GLM Focus: India faces big hurdles to LNG ambition

Author: Hendrian Sukardi


SINGAPORE (ICIS)--Indian Oil’s Ennore LNG import terminal this week received a commissioning cargo. It is one of three new Indian import terminals due to start up - albeit with some delays - in 2019.

India wants cars and trucks, power grids and industries to run on gas to curb air pollution, offering LNG sellers a potential bonanza of demand due with the country’s population of more than 1 billion.

But the country faces severe problems such as poor roads and pipeline connections, tax issues, as well as sluggish market reforms on opening up its national gas infrastructure to third-party access.

Pipeline connection problems

To widen the use of gas, India has pushed for private and state-run companies to expand pipeline infrastructure for city-gas distribution networks across the country, making it the fastest growing segment in the past few years.

But connecting coastal LNG terminals to downstream customers by pipelines has been a recurring issue, with delays in securing pipeline routes and local approvals repeatedly hindering fresh LNG import options.

“Some optimal combination of infrastructure network expansion will be needed, as at the moment infrastructure is heavily skewed towards the industrial markets in the west and northwest of the country,” said Anupama Sen, senior research fellow at the Oxford Institute for Energy Studies.

“The increase [in demand] could be capped if the infrastructure expansion to open new markets in the country does not keep pace,” Sen added.

Highlighting the lack of pipeline access in India, some 60% of gas pipeline and distribution infrastructure is located in the western and northern regions.

As a result, 79% of the natural gas used in India is restricted to a handful of India’s 29 states: Gujarat; Maharashtra; Delhi; Uttar Pradesh; Haryana; and Rajasthan.
Lack of tax is biggest hurdle

LNG can be transported in tank containers via inland waterways, coastal shipping, trucks and railway. But the transportation of LNG tank containers by waterways is non-existent in India, said a source from state-owned gas grid operator GAIL.

And India has no rail set up for carrying LNG, and virtually no system of transporting LNG via trucks, partly due to poor roads.

But the biggest hurdle to LNG trucking is the lack of a unified nationwide goods and services tax (GST) rate on LNG shipments.

Sellers now face a confusing mixture of state tax rates between 0% and 25%, making interstate trucking more time-consuming and less profitable.

The Indian Ministry of Road Transport and Highways reported the transportation time for shipment of goods that were included into a nationwide GST scheme that came into effect in 2017 fell by 20%.
Overarching ambitions

Despite these hurdles, LNG developments in India are expected this year.

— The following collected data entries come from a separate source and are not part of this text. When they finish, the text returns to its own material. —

-- ==== Sys2Proof/Certificates/Slice0/Obligations.lean ====
section
/-! DEFINITION. The statements for the provers, each from numbered rules of the spec, and the few functions
they are written with. -/

namespace Sys2Proof.Claims

open Sys2Proof Sys2Proof.Machine

/-- A host operation (format H), not a wire command. -/
def isHostOp (i : Instr) : Bool :=
  match encode i with
  | .host _ => true
  | .wire _ => false

/-- Words with every field that instruction `i` does not use set to zero (R80). -/
def used (i : Instr) (w : Words) : Words :=
  match w with
  | .wire b => .wire b
  | .host f =>
    match i with
    | .sendCommand _ _ => .host ⟨f.hostop, f.opa, f.opb, 0, 0⟩
    | .setCalibration _ _ => .host ⟨f.hostop, 0, 0, f.qa, f.qb⟩
    | _ => .host ⟨f.hostop, 0, 0, 0, 0⟩

/-- The host's request for unit `u` is gone and nothing else has changed. -/
def requestGone (s : State) (u : UnitId) : State :=
  match u with
  | .rf => { s with env := { s.env with rfInbox := s.env.rfInbox.tail } }
  | .es => { s with env := { s.env with esInbox := s.env.esInbox.tail } }

/-- The events that a step from `s` to `t` adds to the history. -/
def newEvents (s t : State) : List Event := t.hist.drop s.hist.length

/-- R113: what the acceptance step of an RF operation writes and records. -/
def rfAccepted (s : State) (i : Instr) (op : RfOp) : State :=
  { s with
    rf :=
      { fsm := .trig, op := op, cnt := 0, cntRun := true, start := s.rf.start, startV := false,
        end_ := s.rf.end_, endV := false, trig := true }
    hist := s.hist ++ [.accept .rf i, .trigHigh]
    env := { s.env with rfInbox := s.env.rfInbox.tail } }

/-- R141: what the acceptance step of a transaction writes and records. -/
def esAccepted (s : State) (i : Instr) (op : EsOp) (opc : Half) (len : Byte) : State :=
  { s with
    es :=
      { fsm := .sending, op := op, opc := opc, len := len, resp := s.es.resp, crc := s.es.crc,
        deltaT := s.es.deltaT, deltaH := s.es.deltaH, lastErr := .none }
    hist := s.hist ++ [.accept .es i]
    env := { s.env with esInbox := s.env.esInbox.tail } }

/-- The six wire commands and their opcodes (R90 to R95). -/
def wireTable : List (Instr × Half) :=
  [(.measHrepCs, 0x2C10#16), (.status, 0xF32D#16), (.softResetCmd, 0x30A2#16),
    (.clearStatusCmd, 0x3041#16), (.heaterEnable, 0x306D#16), (.heaterDisable, 0x3066#16)]

/-- The payload of an ES operation that ended in error (R84, R213). -/
def noData (op : EsOp) : Payload := if op = .measure then .pair none none else .nothing

/-- An unsigned 16-bit field from its high and low byte (R60, R87). -/
def bigEndian (hi lo : Byte) : Nat := 256 * hi.toNat + lo.toNat

/-- R150, R220: the outcome of a transaction with length `len`, given the bus answers. -/
def outcome (len : Nat) (written : Bool) (answer : Option (List Byte)) : LastErr :=
  if written = false then .bus
  else if len = 0 then .none
  else
    match answer with
    | none => .bus
    | some d => validate d len

/-- R150: the bus events of that transaction, in order. -/
def busEvents (opc : Half) (len : Nat) (written : Bool) (answer : Option (List Byte)) :
    List Event :=
  .busWrite 0x45#7 [opc.extractLsb' 8 8, opc.extractLsb' 0 8] written ::
    (if written = true ∧ len ≠ 0 then [.busRead 0x45#7 len answer] else [])

/-- R84: the payload that a transaction with a response `d` and outcome `o` delivers in the reference
format. -/
def payload (r : EsRegs) (d : List Byte) (o : LastErr) : Payload :=
  if o ≠ .none then noData r.op
  else
    match r.op with
    | .sendCommand => .bytes d
    | .measure =>
      .pair
        (some ((bigEndian (d.getD 0 0) (d.getD 1 0) : Q) * 175 / 65535 - 45 + r.deltaT))
        (some ((bigEndian (d.getD 3 0) (d.getD 4 0) : Q) * 100 / 65535 + r.deltaH))
    | .readStatus => .word (BitVec.ofNat 16 (bigEndian (d.getD 0 0) (d.getD 1 0)))
    | _ => .nothing

/-- D3, R9: `v` is the exact value `q` as a value of the format `f`: `q` itself where `f` holds it, and
within 1e-6 of it where `f` holds a value so near. -/
def roundedNear (f : NumOut) (q v : Q) : Prop :=
  f.holds v = true ∧ (f.holds q = true → v = q) ∧
    ((∃ u, f.holds u = true ∧ |u - q| ≤ 1 / 1000000) → |v - q| ≤ 1 / 1000000)

/-- An operation that performs a transaction (R30). -/
def performsTransaction (i : Instr) : Bool :=
  match i with
  | .sendCommand _ _ => true
  | .measure => true
  | .readStatus => true
  | .softReset => true
  | .clearStatus => true
  | .heaterOn => true
  | .heaterOff => true
  | _ => false

/-- R27, R57, R58, R63: a bus event the block may issue. -/
def busEventAllowed (p : Params) (e : Event) : Prop :=
  match e with
  | .busWrite a b _ => a = 0x45#7 ∧ b.length = 2
  | .busRead a n d =>
    a = 0x45#7 ∧ n % 3 = 0 ∧ 3 ≤ n ∧ n ≤ p.respMax ∧ (∀ l, d = some l → l.length = n)
  | _ => True

/-- A step of unit `u`: the request on its port, or else the next step of its operation. -/
def runUnit (u : UnitId) (s : State) : Host.Outcome State Fault Refusal :=
  match u with
  | .rf => runRf s
  | .es => runEs s

/-- Steps of the two units in the given order, for as long as they answer a next state. -/
def runUnits : List UnitId → State → Host.Outcome State Fault Refusal
  | [], s => .next s
  | u :: order, s =>
    match runUnit u s with
    | .next t => runUnits order t
    | .fault f => .fault f
    | .refused r => .refused r

/-- The same registers, parameters, environment and per-unit histories. -/
def sameButInterleaving (s t : State) : Prop :=
  s.cfg = t.cfg ∧ s.rf = t.rf ∧ s.es = t.es ∧ s.env = t.env ∧
    s.unitHist .rf = t.unitHist .rf ∧ s.unitHist .es = t.unitHist .es

end Sys2Proof.Claims

section

open Sys2Proof Sys2Proof.Machine Sys2Proof.Claims

/-! Reset. -/

/-- R35, R250: every register for which the spec gives a reset value has it, both units are ready, and no
event has been issued. -/
def Obligations.ResetRegisters : Prop :=
  ∀ p : Params,
    (State.resetWith p).rf.fsm = .idle ∧ (State.resetWith p).rf.cntRun = false ∧
    (State.resetWith p).rf.startV = false ∧ (State.resetWith p).rf.endV = false ∧
    (State.resetWith p).rf.trig = false ∧ (State.resetWith p).es.fsm = .idle ∧
    (State.resetWith p).es.lastErr = .none ∧ (State.resetWith p).es.deltaT = 0 ∧
    (State.resetWith p).es.deltaH = 0 ∧ (State.resetWith p).rfReady = true ∧
    (State.resetWith p).esReady = true ∧ (State.resetWith p).hist = []

/-- R252: reset abandons what is in flight: the registers take their reset values, no result is delivered and
the events issued stay. That the next step takes reset before anything else, and that no `TrigLow` is
recorded where `TRIG` was high, is the model's choice (log entry 19). -/
def Obligations.ResetAbandonsOperations : Prop :=
  ∀ s : State, s.env.resetPin = true →
    ∃ t, step s = .next t ∧ t.hist = s.hist ∧ t.cfg = s.cfg ∧ t.rf.fsm = .idle ∧
      t.rf.cntRun = false ∧ t.rf.startV = false ∧ t.rf.endV = false ∧ t.rf.trig = false ∧
      t.es.fsm = .idle ∧ t.es.lastErr = .none ∧ t.es.deltaT = 0 ∧ t.es.deltaH = 0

India’s spot LNG demand is likely to increase following the commissioning of the three new import projects and the start-up of a new pipeline connecting Petronet’s Kochi LNG terminal to the main demand centres.

The Ennore, Mundra LNG and H-Energy FSRU project near Mumbai are all expected to be supplied from the spot market.

State-owned Indian Oil has no underlying supply contract for its Ennore LNG facility on the east coast of the country.

The project is likely to be supplied through a series of short and mid-term tenders once starting full commercial operations later this year.

The Mundra LNG project, promoted by the Adani Group, is also likely to be supplied on the basis of short-term volumes.

The facility currently lacks pipeline connections with the main centres of demand. But a connecting pipeline, built by state-owned GSPC, is likely to come onstream at some point later this year.

In addition, Adani is currently in discussions with several suppliers about short-term options for the Indian market.

On top of that, Independent H-Energy is also looking for supplies in addition to the mid-term contract signed with Malaysia’s state-owned PETRONAS.

But the company is yet to aggregate sufficient downstream supply to justify significant new commitments in terms of LNG supplies.

Adani’s total demand will depend on the attractiveness of LNG against competing fuels, such as naphtha and fuel oil.

Any significant fall in crude oil prices could render LNG less attractive.

These projects and dynamics feed into the country’s overall ambition. But the difference between the two obvious major potential LNG growth markets - India and China - is clear, with the latter having a more coordinated approach to infrastructure development and with more momentum on domestic market evolution.

India, already the world’s fourth largest importer of LNG, is aiming to have natural gas account for about 15% of energy demand by 2030 from around 6% now.

New Delhi is also in discussions on setting up India’s first gas trading exchange, but there is no indications of a timeline.

The pace of these developments clearly hinges on the country’s ability to overcome the significant challenges it faces.